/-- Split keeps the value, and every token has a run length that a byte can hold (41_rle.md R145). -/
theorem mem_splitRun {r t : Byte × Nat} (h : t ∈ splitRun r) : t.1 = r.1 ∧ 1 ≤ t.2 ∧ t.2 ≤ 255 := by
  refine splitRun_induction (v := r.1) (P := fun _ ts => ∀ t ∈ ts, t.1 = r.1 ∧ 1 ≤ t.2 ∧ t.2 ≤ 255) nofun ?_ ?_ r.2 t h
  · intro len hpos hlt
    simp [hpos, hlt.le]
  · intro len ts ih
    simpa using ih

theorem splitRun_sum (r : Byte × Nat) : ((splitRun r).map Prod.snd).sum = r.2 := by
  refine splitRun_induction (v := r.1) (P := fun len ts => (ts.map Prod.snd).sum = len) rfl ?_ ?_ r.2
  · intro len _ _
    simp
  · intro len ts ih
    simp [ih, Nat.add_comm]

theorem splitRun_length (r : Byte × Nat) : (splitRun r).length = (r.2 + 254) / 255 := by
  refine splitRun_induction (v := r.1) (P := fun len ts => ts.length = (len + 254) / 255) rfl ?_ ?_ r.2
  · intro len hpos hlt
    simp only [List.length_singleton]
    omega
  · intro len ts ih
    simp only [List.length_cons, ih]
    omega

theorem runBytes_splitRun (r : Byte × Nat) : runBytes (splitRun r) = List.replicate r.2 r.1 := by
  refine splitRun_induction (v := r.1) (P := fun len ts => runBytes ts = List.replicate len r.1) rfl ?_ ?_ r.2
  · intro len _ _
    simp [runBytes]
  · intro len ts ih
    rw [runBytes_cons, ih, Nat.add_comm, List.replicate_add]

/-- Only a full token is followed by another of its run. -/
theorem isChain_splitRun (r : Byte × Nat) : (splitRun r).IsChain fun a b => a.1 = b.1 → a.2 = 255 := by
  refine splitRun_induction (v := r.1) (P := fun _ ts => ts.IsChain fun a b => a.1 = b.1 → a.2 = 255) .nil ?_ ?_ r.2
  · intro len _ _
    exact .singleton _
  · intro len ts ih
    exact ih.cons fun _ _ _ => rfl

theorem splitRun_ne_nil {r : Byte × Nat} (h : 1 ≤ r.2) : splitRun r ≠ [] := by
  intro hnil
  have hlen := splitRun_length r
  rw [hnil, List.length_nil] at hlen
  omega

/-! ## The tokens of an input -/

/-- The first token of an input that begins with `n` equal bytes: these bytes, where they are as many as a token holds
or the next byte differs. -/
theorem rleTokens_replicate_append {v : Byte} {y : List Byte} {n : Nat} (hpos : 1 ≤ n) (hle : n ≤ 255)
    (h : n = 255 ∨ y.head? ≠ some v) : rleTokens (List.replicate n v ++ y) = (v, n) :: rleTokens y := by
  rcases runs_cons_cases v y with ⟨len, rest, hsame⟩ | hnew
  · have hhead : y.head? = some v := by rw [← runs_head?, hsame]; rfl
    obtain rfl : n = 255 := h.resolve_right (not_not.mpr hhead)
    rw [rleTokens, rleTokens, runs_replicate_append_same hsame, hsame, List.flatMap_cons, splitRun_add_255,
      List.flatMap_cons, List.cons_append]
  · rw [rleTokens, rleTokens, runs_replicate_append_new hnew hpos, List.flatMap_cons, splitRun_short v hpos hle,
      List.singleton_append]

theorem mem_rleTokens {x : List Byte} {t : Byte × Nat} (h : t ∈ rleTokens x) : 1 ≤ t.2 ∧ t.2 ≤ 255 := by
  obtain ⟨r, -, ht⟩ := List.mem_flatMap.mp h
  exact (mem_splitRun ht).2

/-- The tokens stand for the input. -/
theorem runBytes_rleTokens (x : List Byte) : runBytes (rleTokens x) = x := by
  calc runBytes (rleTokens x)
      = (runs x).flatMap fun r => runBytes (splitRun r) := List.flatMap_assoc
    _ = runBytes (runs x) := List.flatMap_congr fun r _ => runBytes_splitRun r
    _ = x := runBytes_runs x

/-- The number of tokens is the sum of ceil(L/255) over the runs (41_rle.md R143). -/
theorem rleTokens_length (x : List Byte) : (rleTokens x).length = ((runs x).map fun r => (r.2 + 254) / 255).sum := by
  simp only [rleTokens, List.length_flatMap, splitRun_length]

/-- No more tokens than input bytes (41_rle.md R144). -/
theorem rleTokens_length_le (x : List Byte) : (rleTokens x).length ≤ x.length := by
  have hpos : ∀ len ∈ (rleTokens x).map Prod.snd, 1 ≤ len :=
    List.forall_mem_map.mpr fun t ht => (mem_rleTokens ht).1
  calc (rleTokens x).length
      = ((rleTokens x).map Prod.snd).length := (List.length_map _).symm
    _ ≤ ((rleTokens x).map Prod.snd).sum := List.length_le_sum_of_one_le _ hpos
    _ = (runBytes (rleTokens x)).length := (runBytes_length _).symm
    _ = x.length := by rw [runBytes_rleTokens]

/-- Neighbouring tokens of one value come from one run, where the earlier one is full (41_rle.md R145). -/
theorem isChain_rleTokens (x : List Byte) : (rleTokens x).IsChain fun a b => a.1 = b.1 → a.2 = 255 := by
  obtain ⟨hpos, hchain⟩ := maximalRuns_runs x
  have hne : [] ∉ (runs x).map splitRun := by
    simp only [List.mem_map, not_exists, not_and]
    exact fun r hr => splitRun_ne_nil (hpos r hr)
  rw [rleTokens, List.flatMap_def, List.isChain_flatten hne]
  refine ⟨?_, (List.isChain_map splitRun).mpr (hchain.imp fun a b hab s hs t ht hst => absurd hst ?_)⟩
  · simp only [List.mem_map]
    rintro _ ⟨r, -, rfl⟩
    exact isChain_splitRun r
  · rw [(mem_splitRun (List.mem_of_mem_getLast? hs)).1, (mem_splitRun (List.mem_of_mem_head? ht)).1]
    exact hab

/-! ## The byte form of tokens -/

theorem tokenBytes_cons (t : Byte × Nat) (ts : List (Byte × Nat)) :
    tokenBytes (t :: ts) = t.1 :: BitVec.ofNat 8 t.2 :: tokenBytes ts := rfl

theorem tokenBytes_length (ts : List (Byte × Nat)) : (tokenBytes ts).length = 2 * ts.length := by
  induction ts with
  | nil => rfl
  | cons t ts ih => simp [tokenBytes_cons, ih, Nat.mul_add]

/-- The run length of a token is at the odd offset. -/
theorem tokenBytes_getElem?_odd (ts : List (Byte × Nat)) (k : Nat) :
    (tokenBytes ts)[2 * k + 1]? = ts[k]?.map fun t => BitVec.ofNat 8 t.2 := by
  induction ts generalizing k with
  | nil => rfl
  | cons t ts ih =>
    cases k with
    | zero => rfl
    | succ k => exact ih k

++++++++++

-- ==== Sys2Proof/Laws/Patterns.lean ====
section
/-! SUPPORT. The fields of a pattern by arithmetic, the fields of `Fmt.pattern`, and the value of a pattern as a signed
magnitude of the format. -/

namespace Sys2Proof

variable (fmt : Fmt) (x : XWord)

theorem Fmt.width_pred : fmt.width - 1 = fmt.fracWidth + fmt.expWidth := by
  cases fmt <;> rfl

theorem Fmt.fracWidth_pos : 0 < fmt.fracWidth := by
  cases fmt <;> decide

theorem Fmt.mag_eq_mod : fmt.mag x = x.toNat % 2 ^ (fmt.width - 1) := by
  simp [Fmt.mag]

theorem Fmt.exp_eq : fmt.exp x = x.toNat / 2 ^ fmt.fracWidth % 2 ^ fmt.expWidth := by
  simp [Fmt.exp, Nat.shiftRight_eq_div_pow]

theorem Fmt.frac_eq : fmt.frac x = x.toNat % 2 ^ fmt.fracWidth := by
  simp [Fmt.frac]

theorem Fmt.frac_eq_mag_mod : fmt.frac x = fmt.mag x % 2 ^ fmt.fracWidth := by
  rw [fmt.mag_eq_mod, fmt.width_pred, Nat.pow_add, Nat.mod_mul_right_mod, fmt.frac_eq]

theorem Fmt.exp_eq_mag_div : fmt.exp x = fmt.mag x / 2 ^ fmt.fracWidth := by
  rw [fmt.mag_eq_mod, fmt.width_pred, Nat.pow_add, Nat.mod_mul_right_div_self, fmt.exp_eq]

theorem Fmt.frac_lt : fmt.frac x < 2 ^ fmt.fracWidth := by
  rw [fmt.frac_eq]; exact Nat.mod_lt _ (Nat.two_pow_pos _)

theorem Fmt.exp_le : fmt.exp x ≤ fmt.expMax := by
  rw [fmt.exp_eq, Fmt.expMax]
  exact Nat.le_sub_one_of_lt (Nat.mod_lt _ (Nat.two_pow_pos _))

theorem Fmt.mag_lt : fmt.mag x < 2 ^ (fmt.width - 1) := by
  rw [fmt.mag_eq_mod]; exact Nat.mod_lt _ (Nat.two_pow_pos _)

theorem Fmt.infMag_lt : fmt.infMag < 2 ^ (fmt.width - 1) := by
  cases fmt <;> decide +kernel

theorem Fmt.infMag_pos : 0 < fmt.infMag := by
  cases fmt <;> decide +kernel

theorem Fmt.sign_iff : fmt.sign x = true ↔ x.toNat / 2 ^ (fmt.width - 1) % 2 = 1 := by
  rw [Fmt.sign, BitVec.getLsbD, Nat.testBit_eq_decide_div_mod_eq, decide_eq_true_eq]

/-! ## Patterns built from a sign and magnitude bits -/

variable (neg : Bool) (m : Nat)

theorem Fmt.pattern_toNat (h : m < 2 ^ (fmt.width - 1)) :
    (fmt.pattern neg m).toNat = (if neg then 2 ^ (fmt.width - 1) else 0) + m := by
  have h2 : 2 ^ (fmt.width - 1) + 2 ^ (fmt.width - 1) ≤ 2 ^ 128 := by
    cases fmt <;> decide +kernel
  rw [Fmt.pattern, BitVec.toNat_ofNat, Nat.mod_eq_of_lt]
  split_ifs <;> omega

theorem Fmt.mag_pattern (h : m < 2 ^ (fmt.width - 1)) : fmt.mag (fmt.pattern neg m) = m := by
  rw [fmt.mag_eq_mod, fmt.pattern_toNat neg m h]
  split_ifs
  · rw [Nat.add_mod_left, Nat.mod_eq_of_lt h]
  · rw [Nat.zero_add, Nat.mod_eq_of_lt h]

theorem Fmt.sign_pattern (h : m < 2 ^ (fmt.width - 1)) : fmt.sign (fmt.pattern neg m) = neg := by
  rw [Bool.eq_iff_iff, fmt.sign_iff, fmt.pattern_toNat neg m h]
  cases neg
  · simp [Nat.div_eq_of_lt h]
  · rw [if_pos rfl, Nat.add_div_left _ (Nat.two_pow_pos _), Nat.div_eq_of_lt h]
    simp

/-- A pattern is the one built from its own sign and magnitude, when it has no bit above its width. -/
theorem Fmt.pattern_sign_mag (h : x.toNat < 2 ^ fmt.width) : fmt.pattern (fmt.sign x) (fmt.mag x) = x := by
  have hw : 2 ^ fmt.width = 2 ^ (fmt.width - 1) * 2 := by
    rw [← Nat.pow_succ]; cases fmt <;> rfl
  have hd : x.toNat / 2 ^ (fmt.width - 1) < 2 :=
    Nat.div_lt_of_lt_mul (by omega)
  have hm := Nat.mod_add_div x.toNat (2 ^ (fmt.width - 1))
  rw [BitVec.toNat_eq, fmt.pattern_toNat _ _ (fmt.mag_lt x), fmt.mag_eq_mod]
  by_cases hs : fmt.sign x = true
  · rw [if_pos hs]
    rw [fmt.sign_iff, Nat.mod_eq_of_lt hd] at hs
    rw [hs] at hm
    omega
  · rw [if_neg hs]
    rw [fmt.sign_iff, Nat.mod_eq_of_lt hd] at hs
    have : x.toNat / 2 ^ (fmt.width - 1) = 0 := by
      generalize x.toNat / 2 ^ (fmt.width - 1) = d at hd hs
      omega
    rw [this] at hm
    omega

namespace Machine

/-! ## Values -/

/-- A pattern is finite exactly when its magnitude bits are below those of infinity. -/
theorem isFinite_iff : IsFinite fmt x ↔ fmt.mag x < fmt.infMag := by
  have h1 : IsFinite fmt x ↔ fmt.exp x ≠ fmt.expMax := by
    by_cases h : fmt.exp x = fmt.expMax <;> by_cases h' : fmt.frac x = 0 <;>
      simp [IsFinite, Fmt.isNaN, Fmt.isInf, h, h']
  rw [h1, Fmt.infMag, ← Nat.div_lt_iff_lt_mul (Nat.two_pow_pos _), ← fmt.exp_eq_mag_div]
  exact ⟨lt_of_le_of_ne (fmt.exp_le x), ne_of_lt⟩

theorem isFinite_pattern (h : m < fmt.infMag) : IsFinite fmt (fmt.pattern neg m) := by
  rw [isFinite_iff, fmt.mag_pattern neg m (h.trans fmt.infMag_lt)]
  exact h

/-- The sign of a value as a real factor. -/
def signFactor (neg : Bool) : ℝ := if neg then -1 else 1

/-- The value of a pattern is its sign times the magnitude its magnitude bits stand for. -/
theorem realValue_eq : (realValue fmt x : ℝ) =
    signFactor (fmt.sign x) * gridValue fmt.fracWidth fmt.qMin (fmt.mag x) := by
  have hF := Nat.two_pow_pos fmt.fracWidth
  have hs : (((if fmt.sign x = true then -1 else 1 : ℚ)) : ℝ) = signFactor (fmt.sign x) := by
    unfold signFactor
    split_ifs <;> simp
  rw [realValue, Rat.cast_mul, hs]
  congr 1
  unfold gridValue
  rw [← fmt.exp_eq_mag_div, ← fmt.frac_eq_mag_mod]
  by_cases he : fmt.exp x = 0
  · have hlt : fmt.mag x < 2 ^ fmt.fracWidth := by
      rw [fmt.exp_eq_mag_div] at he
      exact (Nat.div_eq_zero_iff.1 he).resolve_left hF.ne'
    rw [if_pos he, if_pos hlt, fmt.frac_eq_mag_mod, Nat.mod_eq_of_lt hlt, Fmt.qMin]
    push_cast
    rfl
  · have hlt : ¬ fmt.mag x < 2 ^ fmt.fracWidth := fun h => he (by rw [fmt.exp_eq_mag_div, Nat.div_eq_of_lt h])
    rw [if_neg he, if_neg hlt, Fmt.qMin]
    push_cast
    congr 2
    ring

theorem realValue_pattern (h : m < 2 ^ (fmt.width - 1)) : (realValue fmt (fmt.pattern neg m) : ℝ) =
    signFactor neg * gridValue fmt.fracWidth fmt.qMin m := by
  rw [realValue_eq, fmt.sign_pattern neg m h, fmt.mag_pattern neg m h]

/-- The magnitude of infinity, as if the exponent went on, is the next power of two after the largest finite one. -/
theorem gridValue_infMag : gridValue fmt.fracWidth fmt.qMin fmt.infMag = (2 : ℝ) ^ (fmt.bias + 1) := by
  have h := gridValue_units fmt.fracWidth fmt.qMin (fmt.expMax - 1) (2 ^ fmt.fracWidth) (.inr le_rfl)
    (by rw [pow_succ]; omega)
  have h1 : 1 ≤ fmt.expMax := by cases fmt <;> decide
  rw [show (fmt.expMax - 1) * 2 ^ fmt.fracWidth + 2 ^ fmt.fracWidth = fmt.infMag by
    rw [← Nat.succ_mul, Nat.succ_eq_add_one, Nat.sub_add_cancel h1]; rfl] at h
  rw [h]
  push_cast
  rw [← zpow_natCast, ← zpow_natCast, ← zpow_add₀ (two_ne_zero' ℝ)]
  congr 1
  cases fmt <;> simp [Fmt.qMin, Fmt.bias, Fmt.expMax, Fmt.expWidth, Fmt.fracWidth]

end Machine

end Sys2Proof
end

++++++++++

> ACTION ITEM: Each line in the listing above from the one containing "theorem Fmt.pattern_sign_mag (h" through the one containing "have hm := Nat.mod_add_div" should be repeated exactly, and no other line.

> EXERCISE RESULT:
theorem Fmt.pattern_sign_mag (h : x.toNat < 2 ^ fmt.width) : fmt.pattern (fmt.sign x) (fmt.mag x) = x := by
  have hw : 2 ^ fmt.width = 2 ^ (fmt.width - 1) * 2 := by
    rw [← Nat.pow_succ]; cases fmt <;> rfl
  have hd : x.toNat / 2 ^ (fmt.width - 1) < 2 :=
    Nat.div_lt_of_lt_mul (by omega)
  have hm := Nat.mod_add_div x.toNat (2 ^ (fmt.width - 1))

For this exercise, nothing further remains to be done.